The more I think about it, I guess it would be a good thing to have an idea how close you are to being maxed out from the start, so you aren't surprised with it when it's too late and not prepared for it. That way you can shim or adjust something in your mounts to give yourself more wiggle room to start with.


----------



## Hunter333 (Jan 19, 2000)

I guess I am thinking if the scope is close to max adjustment to start, that would not be good. That would leave little adjustment should there need any. The scope that I have does not appear to be at the max, just thought that I would ask here before mounting it on my gun. 
Buddy of mine had a cheap scope and we maxed the adjustments out and it was still way off.

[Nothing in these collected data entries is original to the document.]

-- ==== Sys2Proof/Laws/Frames.lean ====
section
/-! SUPPORT. What each shared operation leaves alone: one frame lemma for each operation, over the blocks of the state and,
where it changes the Move Controller, over the fields of that block. -/

namespace Sys2Proof.Machine

@[simp] theorem State.push_frame (f : OutFrame) (s : State) :
    (s.push f).link = s.link ∧
    (s.push f).store = s.store ∧
    (s.push f).mc = s.mc ∧
    (s.push f).roll = s.roll ∧
    (s.push f).gate = s.gate ∧
    (s.push f).peer = s.peer ∧
    (s.push f).lead = s.lead ∧
    (s.push f).out = s.out ∧
    (s.push f).inp = s.inp ∧
    (s.push f).pending = s.pending := by simp [State.push]

@[simp] theorem State.queueSync_frame (f : OutFrame) (s : State) :
    (s.queueSync f).link = s.link ∧
    (s.queueSync f).store = s.store ∧
    (s.queueSync f).roll = s.roll ∧
    (s.queueSync f).gate = s.gate ∧
    (s.queueSync f).peer = s.peer ∧
    (s.queueSync f).lead = s.lead ∧
    (s.queueSync f).out = s.out ∧
    (s.queueSync f).inp = s.inp ∧
    (s.queueSync f).pending = s.pending ∧
    (s.queueSync f).mc.state = s.mc.state ∧
    (s.queueSync f).mc.queue = s.mc.queue ∧
    (s.queueSync f).mc.causes = s.mc.causes ∧
    (s.queueSync f).mc.holdPending = s.mc.holdPending ∧
    (s.queueSync f).mc.record = s.mc.record ∧
    (s.queueSync f).mc.deferredExpiry = s.mc.deferredExpiry ∧
    (s.queueSync f).mc.notices = s.mc.notices ∧
    (s.queueSync f).mc.kept = s.mc.kept ∧
    (s.queueSync f).mc.descentCause = s.mc.descentCause := by
  unfold State.queueSync
  try dsimp only
  repeat' split
  all_goals simp

@[simp] theorem State.removeReady_frame (s : State) :
    (s.removeReady).link = s.link ∧
    (s.removeReady).store = s.store ∧
    (s.removeReady).mc = s.mc ∧
    (s.removeReady).roll = s.roll ∧
    (s.removeReady).gate = s.gate ∧
    (s.removeReady).peer = s.peer ∧
    (s.removeReady).lead = s.lead ∧
    (s.removeReady).out = s.out ∧
    (s.removeReady).inp = s.inp ∧
    (s.removeReady).pending = s.pending := by simp [State.removeReady]

@[simp] theorem State.afterSlot_frame (m : SlotMarks) (s : State) :
    (s.afterSlot m).fq = s.fq ∧
    (s.afterSlot m).store = s.store ∧
    (s.afterSlot m).mc = s.mc ∧
    (s.afterSlot m).roll = s.roll ∧
    (s.afterSlot m).gate = s.gate ∧
    (s.afterSlot m).peer = s.peer ∧
    (s.afterSlot m).lead = s.lead ∧
    (s.afterSlot m).out = s.out ∧
    (s.afterSlot m).inp = s.inp ∧
    (s.afterSlot m).pending = s.pending := by simp [State.afterSlot]

@[simp] theorem State.offer_frame (s : State) :
    (s.offer).store = s.store ∧
    (s.offer).mc = s.mc ∧
    (s.offer).roll = s.roll ∧
    (s.offer).gate = s.gate ∧
    (s.offer).peer = s.peer ∧
    (s.offer).lead = s.lead ∧
    (s.offer).out = s.out ∧
    (s.offer).inp = s.inp ∧
    (s.offer).pending = s.pending := by
  unfold State.offer
  try dsimp only
  repeat' split
  all_goals simp

@[simp] theorem State.addCause_frame (c : Cause) (s : State) :
    (s.addCause c).link = s.link ∧
    (s.addCause c).fq = s.fq ∧
    (s.addCause c).store = s.store ∧
    (s.addCause c).roll = s.roll ∧
    (s.addCause c).gate = s.gate ∧
    (s.addCause c).peer = s.peer ∧
    (s.addCause c).lead = s.lead ∧
    (s.addCause c).out = s.out ∧
    (s.addCause c).inp = s.inp ∧
    (s.addCause c).pending = s.pending ∧
    (s.addCause c).mc.state = s.mc.state ∧
    (s.addCause c).mc.queue = s.mc.queue ∧
    (s.addCause c).mc.holdPending = s.mc.holdPending ∧
    (s.addCause c).mc.record = s.mc.record ∧
    (s.addCause c).mc.deferredExpiry = s.mc.deferredExpiry ∧
    (s.addCause c).mc.notices = s.mc.notices ∧
    (s.addCause c).mc.kept = s.mc.kept ∧
    (s.addCause c).mc.descentCause = s.mc.descentCause ∧
    (s.addCause c).mc.linkDue = s.mc.linkDue := by simp [State.addCause]

@[simp] theorem State.addCauses_frame (cs : List Cause) (s : State) :
    (s.addCauses cs).link = s.link ∧
    (s.addCauses cs).fq = s.fq ∧
    (s.addCauses cs).store = s.store ∧
    (s.addCauses cs).roll = s.roll ∧
    (s.addCauses cs).gate = s.gate ∧
    (s.addCauses cs).peer = s.peer ∧
    (s.addCauses cs).lead = s.lead ∧
    (s.addCauses cs).out = s.out ∧
    (s.addCauses cs).inp = s.inp ∧
    (s.addCauses cs).pending = s.pending ∧
    (s.addCauses cs).mc.state = s.mc.state ∧
    (s.addCauses cs).mc.queue = s.mc.queue ∧
    (s.addCauses cs).mc.holdPending = s.mc.holdPending ∧
    (s.addCauses cs).mc.record = s.mc.record ∧
    (s.addCauses cs).mc.deferredExpiry = s.mc.deferredExpiry ∧
    (s.addCauses cs).mc.notices = s.mc.notices ∧
    (s.addCauses cs).mc.kept = s.mc.kept ∧
    (s.addCauses cs).mc.descentCause = s.mc.descentCause ∧
    (s.addCauses cs).mc.linkDue = s.mc.linkDue := by
  induction cs generalizing s with
  | nil => simp [State.addCauses]
  | cons a l ih => simp [State.addCauses, ih]
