-- ==== Sys2Proof/Tests/Slice0.lean ====
section
/-! SUPPORT. Tests: the small states they start from, the checks of well-formedness, one-step tests of the commands with
results calculated from the rules or taken from the manual's examples, and a witness for the hypotheses of each statement. -/

open Sys2Proof Sys2Proof.Machine

namespace Sys2Proof.Tests

/-! ## The invariants as a check -/

/-- A pending step fits. -/
def fitsB (A left c : Nat) : StepKind → Bool
  | .climb => decide (c < A) && decide (c + 2 ≤ left)
  | .hold => decide (c + 1 ≤ left)
  | .descent => true

/-- The lead of the move in hand fits. -/
def leadB (s : State) : Bool :=
  match s.mc.queue, s.lead.step, s.gate.held with
  | m :: _, some st, some h =>
    decide (h.tag = m.tag) && decide (s.lead.p < m.lead) && decide (s.lead.c ≤ (s.profileOf m).rampLength) && decide (s.lead.c ≤ m.lead - s.lead.p) &&
    fitsB (s.profileOf m).rampLength (m.lead - s.lead.p) s.lead.c st.kind && decide (s.lead.acc < m.lead) &&
    decide (s.lead.pulses * m.lead + s.lead.acc = s.lead.p * m.dist.natAbs)
  | _, _, _ => false

/-- The node state's own conditions on the queue and the causes. -/
def causesB (s : State) : Bool :=
  match s.mc.state with
  | .unconfigured => decide (s.mc.queue = []) && decide (s.mc.causes = 0)
  | .idle => decide (s.mc.queue = []) && decide (s.mc.causes = 0)
  | .pending => decide (s.mc.queue ≠ []) && decide (s.mc.causes = 0)
  | .announcing => decide (s.mc.queue ≠ []) && decide (s.mc.causes = 0)
  | .armed => decide (s.mc.queue ≠ []) && decide (s.mc.causes = 0)
  | .running => decide (s.mc.queue ≠ [])
  | .stopping => decide (s.mc.queue ≠ [])
  | .held => decide (s.mc.causes ≠ 0)

/-- Nothing left to do. -/
def settledB (s : State) : Bool :=
  !s.mc.linkDue && (decide (s.mc.state ≠ .pending) || decide (∀ m ∈ s.mc.queue.head?, s.readyFor m = false)) &&
  (decide (¬ s.fq.count .urgent < share .urgent) || decide (∀ n ∈ s.mc.notices, n.status ≠ .waiting))

/-- The tables are as their records made them. -/
def tablesB (s : State) : Bool :=
  decide ((s.store.groups.map (·.number)).Nodup ∧
    (∀ r ∈ s.store.groups, s.self ∈ r.members ∧ ∀ a ∈ r.members, 1 ≤ a ∧ a ≤ 30) ∧
    (s.roll.groups.map (·.number)).Nodup ∧ (∀ e ∈ s.roll.groups, s.self ∈ e.members ∧ e.members.Nodup) ∧
    (s.peer.peers.map (·.addr)).Nodup ∧ ∀ e ∈ s.peer.peers, e.addr ≠ s.self) &&
  s.mc.queue.all fun m => m.group.all fun g => s.roll.groups.any fun e => decide (e.number = g)

/-- The READY of an announced head. -/
def readyB (s : State) : Bool :=
  let own := fun f : OutFrame => match s.mc.queue with
    | m :: _ => match m.group with | some g => decide (f = .ready g m.tag) | none => false
    | [] => false
  decide (s.mc.state = .announcing → (s.fq.entries.countP fun e => e.frame.isReady) = 1) &&
  (s.fq.entries.all fun e => !e.frame.isReady || (decide (s.mc.state = .announcing) && own e.frame)) &&
  (!s.mc.state.announced || match s.mc.queue with | m :: _ => decide (m.group ≠ none) | [] => false)
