-- ==== Sys2Proof/Machine/Agents.lean ====
section
/-! DEFINITION. The turns of the agents (00_scope R3): who moves, and what the mover does. -/

namespace Sys2Proof.Machine

/-- The Controller's turn (40_bus_primitives R112): the next step of the command L_CMD holds, or nothing when none runs. -/
def controllerTurn (s : State) : Host.Outcome State Fault Refusal :=
  if s.busy then
    match decode s.lCmd with
    | .ok i => exec i s
    | .error _ => .refused .runningWordIllegal
  else .next s

/-- One turn of the agent named. -/
def takeTurn (t : Turn) (s : State) : Host.Outcome State Fault Refusal :=
  match t with
  | .controller => controllerTurn s
  | .host => hostTurn s
  | .device d => deviceStep d s
  | .reset => .next s.doReset

/-- Who moves when nothing is scheduled: the Controller while a command runs (weak fairness, 70_reset_and_hazards R251), else the Host.
Log entry 6. -/
def State.defaultTurn (s : State) : Turn := if s.busy then .controller else .host

/-- The next mover. -/
def State.nextTurn (s : State) : Turn :=
  match s.sched with
  | [] => s.defaultTurn
  | t :: _ => t

/-- The state with the next mover taken off the schedule. -/
def State.popTurn (s : State) : State := { s with sched := s.sched.tail }

end Sys2Proof.Machine
end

Bought a good scope and didnt have that problem.
Thanks for the ideas guys and for not throwing me under the bus


----------



## Hunter333 (Jan 19, 2000)

NoWake said:


> The more I think about it, I guess it would be a good thing to have an idea how close you are to being maxed out from the start, so you aren't surprised with it when it's too late and not prepared for it. That way you can shim or adjust something in your mounts to give yourself more wiggle room to start with.


Thats what I was getting at!


----------



## Hunter333 (Jan 19, 2000)

*Hunter, you are on the right track!! It is always the smart thing to do to make sure your scope reticle is centered before mounting/sighting in etc. It is not always necessary but it is still the smart thing to do. When you read about guys running out of adjustment and having to shim etc, etc often times it is because they don't know how to properly center the scope reticle to begin with and run out of windage or elevation. Most scopes should be centered from the factory but if it has had any paws on it at the shop, rest assured that the adjustment dials have been played with.*

That too is what I was thinking. I believe that I read about centering the scope before mounting it in one of the books that I have at home.


----------



## Henrik for President (Sep 21, 2009)

What's the verdict? Did it work well? I'm planning on putting a nikon slug hunter on my 870 and may use this technique. I love working smarter, not harder! Great post!
_Posted via Mobile Device_


----------



## Hunter333 (Jan 19, 2000)

I believe that the scope is centered but plan to check for my self before having it mounted. I have done the "count the clicks from start to finish and divide by 2 method" before and will so again. PROBABLY not necessary but will give me piece of mind and eliminate one variable in the HUGE equation in precision shooting.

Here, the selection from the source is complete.